So, young man, you're looking to "score" with the "ladies." Well, say no more. You're in for the best advice of your "life."
- Finding quality women is the first step to any attempt to woo the fairer sex. Ideal locations include beaches, supermarkets, retirement homes, cheerleader camps, and gym locker rooms--anywhere you're likely to find a favorable male-to-female ratio. Make sure you bring along a pair of binoculars so that you know the right one to "pick out."
- Once on the date, call her "babe" a lot. This has the ancillary effect of preventing you from calling her the wrong name (e.g. "mommy")
- Gold chains. LOTS of gold chains. Best if you leave your shirt unbuttoned to the navel so they can see the whole chain.
- Collapsing beer cans against the forehead. This assures the ladies that you can protect them in case you're suddenly attacked by flying clown ninjas. (Note: it's better if you use your own forehead instead of the lady's)
- Let her know you appreciate her appearance. Say things like "You're hot" and "Check out them hooters" and "Woooohoooo!" frequently.
- Remove the price tag from the flowers. I highly recommend plastic flowers as they never go bad.
- "Accidentally" leave the price tag on the jewelry you buy her. She knows you love her, but she deserves to know exactly how much you love her.
- Women want to be know that you'll stay with them for the long run. Reassure her by letting her know that her mother has a "sweet ass."
- If her sister has a sweet ass, keep it yourself. I won't tell you how I learned this lesson, so you'll just have to trust me on this one.
- Women love a man who knows how to cook. When you make a beer run to the grocery store, stop by the frozen food section and stock up.
- When she's sharing her deepest feelings, nod frequently and make sure your ear jacked into your iPod is turned away from her. (Note: keep the volume turned down too!)
- Serenade her. Pick a timeless classic so that she feels like you think she's a classic. I suggest "Every Breath You Take" by the Police as stalking lends that extra spice to any relationship.
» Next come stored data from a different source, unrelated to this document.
-- ==== Sys2Proof/Machine/Flags.lean ====
section
/-! DEFINITION. Cause codes, the sticky ERR bits, the interrupt output, and the STATUS and IRQ_EN words (spec/10_state.md
R35, R36; spec/60_exceptions.md R220, R224, R230). -/

namespace Sys2Proof.Machine

/-- The code of a cause (R220). -/
def Cause.code (c : Cause) : Nat :=
  match c with
  | .illegal => 1
  | .uninit => 2
  | .rate => 3
  | .capacity => 4
  | .range => 5
  | .bus => 6
  | .operand => 7

/-- `S.err | (1 << (n - 1))` for the cause of code n (R224): STATUS bit `7 + n`. -/
def raiseErr (c : Cause) (err : BitVec 7) : BitVec 7 := err ||| (1#7 <<< (c.code - 1))

/-- The field `v[14:8]` of a written word (R35, R36). -/
def errField (v : Word) : BitVec 7 := v.extractLsb' 8 7

/-- `ERR & ~v[14:8]`, a STATUS write (R35). -/
def clearErr (v : Word) (err : BitVec 7) : BitVec 7 := err &&& ~~~(errField v)

/-- `irq = ((S.err & S.irq_en) != 0)`, a level (R230). -/
def State.irq (s : State) : Bool := decide (s.err &&& s.irqEn ≠ 0)

/-- The STATUS word, high field first (R35). -/
def statusWord (s : State) : Word :=
  (0 : BitVec 40) ++ s.lastErr ++ (0 : BitVec 1) ++ s.err ++ (0 : BitVec 7) ++ BitVec.ofBool s.ready

/-- The IRQ_EN word: bits [14:8], every other bit 0 (R36). -/
def irqEnWord (s : State) : Word := (0 : BitVec 49) ++ s.irqEn ++ (0 : BitVec 8)

end Sys2Proof.Machine
end

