-- ==== Sys2Proof/Machine/RegisterWindow.lean ====
section
/-! DEFINITION. The register window (spec/10_state.md R33 to R57) and the host's accesses (spec/20_memory.md R84 to R89):
what an offset names, what a read returns, what a write does, and performing one access. -/

namespace Sys2Proof.Machine

/-- What an aligned offset of the window names (R57). -/
inductive WindowSlot where
  | id
  | config
  | status
  | irqEn
  | arg0
  | arg1
  | result
  | command
  | factor
  | offset
  | avail
  | integrator
  | sampleRate
  | ksel
  | cutoff
  | pcmLen
  | size
  | depth
  /-- Slot j of the ACC window. -/
  | acc (j : Nat)
  | reserved
  deriving DecidableEq, Repr

/-- The named registers of R57. -/
def registerMap : List (Nat × WindowSlot) :=
  [(0x000, .id), (0x008, .config), (0x010, .status), (0x018, .irqEn), (0x020, .arg0), (0x028, .arg1),
   (0x030, .result), (0x038, .command), (0x040, .factor), (0x048, .offset), (0x050, .avail), (0x058, .integrator),
   (0x060, .sampleRate), (0x068, .ksel), (0x070, .cutoff), (0x078, .pcmLen), (0x080, .size), (0x088, .depth)]

/-- The map of R57: a named register, an ACC slot at `0x1000 + 8*j` for j < DEPTH, or reserved. -/
def windowSlot (cfg : Config) (off : Nat) : WindowSlot :=
  match cellsGet registerMap off with
  | some r => r
  | none =>
    if 0x1000 ≤ off ∧ off < 0x1000 + 8 * cfg.depth then .acc ((off - 0x1000) / 8) else .reserved

/-- The ID word (R33). -/
def idWord (cfg : Config) : Word :=
  (0x424C5253 : BitVec 32) ++ (0 : BitVec 14) ++ BitVec.ofBool (decide (cfg.leakShift ≠ 0))
    ++ BitVec.ofBool cfg.freqAware ++ (0x0007 : BitVec 16)

/-- The CONFIG word (R34). -/
def configWord (cfg : Config) : Word :=
  (0 : BitVec 8) ++ BitVec.ofNat 8 cfg.leakShift ++ BitVec.ofNat 16 cfg.headroom ++ BitVec.ofNat 16 cfg.maxTaps
    ++ BitVec.ofNat 8 ampFrac ++ BitVec.ofNat 8 32

/-- KSEL's KIND (R45). -/
def kindField (src : KernelSource) : BitVec 2 :=
  match src with
  | .dirac _ => 0
  | .rate _ => 1
  | .cutoff _ => 2

/-- KSEL's RATE_IDX, 0xFF for no index (R45). -/
def rateIdxField (src : KernelSource) : BitVec 8 :=
  match src with
  | .dirac none => 0xFF
  | .dirac (some i) | .rate i | .cutoff i => BitVec.ofNat 8 (rateNumber i)

/-- The KSEL word (R45). -/
def kselWord (k : KSel) : Word :=
  (0 : BitVec 32) ++ BitVec.ofNat 16 k.taps ++ rateIdxField k.source ++ (0 : BitVec 6) ++ kindField k.source

/-- The value a read returns (R33 to R49, R56): COMMAND and reserved offsets read 0. -/
def readSlot (w : WindowSlot) (s : State) : Word :=
  match w with
  | .id => idWord s.cfg
  | .config => configWord s.cfg
  | .status => statusWord s
  | .irqEn => irqEnWord s
  | .arg0 => s.arg0
  | .arg1 => s.arg1
  | .result => s.result
  | .command => 0
  | .factor => BitVec.ofNat 64 s.factor
  | .offset => BitVec.ofNat 64 s.offset
  | .avail => BitVec.ofNat 64 s.avail
  | .integrator => s.integrator
  | .sampleRate => s.sampleRate
  | .ksel => kselWord s.ksel
  | .cutoff => s.cutoff.setWidth 64
  | .pcmLen => s.pcmLen
  | .size => BitVec.ofNat 64 s.cfg.size
  | .depth => BitVec.ofNat 64 s.cfg.depth
  | .acc j => accRead s.acc j
  | .reserved => 0

/-- `Execute(v)` (R112): decode the word and run the command, or reject it with ILLEGAL. -/
def execute (v : Word) (s : State) : Host.Outcome State Fault Refusal :=
  match decode v with
  | .ok i => exec i s
  | .error _ => rejected .illegal s

/-- A write to what an offset names (R84): read-only registers and reserved offsets ignore it (R56). -/
def writeSlot (w : WindowSlot) (v : Word) (s : State) : Host.Outcome State Fault Refusal :=
  match w with
  | .status => .next { s with err := clearErr v s.err }
  | .irqEn => .next { s with irqEn := errField v }
  | .arg0 => .next { s with arg0 := v }
  | .arg1 => .next { s with arg1 := v }
  | .command => execute v s
  | .pcmLen => .next { s with pcmLen := v }
  | .id | .config | .result | .factor | .offset | .avail | .integrator | .sampleRate | .ksel | .cutoff | .size | .depth
  | .acc _ | .reserved => .next s

/-- The access check of R84: 8 bytes at a multiple of 8. -/
def accessOk (off n : Nat) : Bool := decide (n = 8 ∧ off % 8 = 0)

/-- The window offset of a bus address; none for an address that "do[es] not reach the block" (R84, R87). -/
def windowOffset (cfg : Config) (addr : Nat) : Option Nat :=
  if cfg.blrsBase ≤ addr ∧ addr < cfg.blrsBase + windowBytes then some (addr - cfg.blrsBase) else none

/-- `RegRead(off, n)` (R84): the value goes to the host; a malformed access records E_BUS and returns 0. -/
def regRead (off n : Nat) (s : State) : State :=
  if accessOk off n then { s with response := .word (readSlot (windowSlot s.cfg off) s) }
  else { reject .bus s with response := .word 0 }

/-- `RegWrite(off, n, v)` (R84). -/
def regWrite (off n : Nat) (v : Word) (s : State) : Host.Outcome State Fault Refusal :=
  if accessOk off n then writeSlot (windowSlot s.cfg off) v s else rejected .bus s

/-- Reset (R260, R261): every field of the block at its reset value. The host's PCM array is not touched, and the
accesses the host has yet to perform are still to come. -/
def resetBlock (s : State) : State := { State.resetOf s.cfg with pcm := s.pcm, pending := s.pending }

/-- One access of the host, performed to completion (R88, R89). An access outside the window changes nothing, and a read
there gets no response of the block (R84, log 5). -/
def perform (a : HostAccess) (s : State) : Host.Outcome State Fault Refusal :=
  match a with
  | .regRead addr n =>
    match windowOffset s.cfg addr with
    | some off => .next (regRead off n s)
    | none => .next { s with response := .nothing }
  | .regWrite addr n v =>
    match windowOffset s.cfg addr with
    | some off => regWrite off n v s
    | none => .next s
  | .pcmLoad idx => .next { s with response := .sample (pcmElement s.cfg s.pcm idx.toNat) }
  | .pcmStore idx v => .next { s with pcm := pcmWrite s.cfg s.pcm idx.toNat v }
  | .reset => .next (resetBlock s)

/-- The bus address of COMMAND (R57, R87). -/
def commandAddress (cfg : Config) : Nat := cfg.blrsBase + 0x038

/-- Performing the next pending access; with none the block waits and keeps its state (R237, R261). -/
def performNext (s : State) : Host.Outcome State Fault Refusal :=
  match s.pending with
  | [] => .next s
  | a :: rest => perform a { s with pending := rest }

end Sys2Proof.Machine
end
Don't forget the winking and making little finger-pointy hand pistols at them once they're locked in the car. Drives 'em wild.
That's it, boys! Go get 'em, there's only a limited number of women in the universe and time is constantly running out... so get off your duffs and have at it! And remember to always practice safe sex. That means use the emergency break before hopping into the back seat.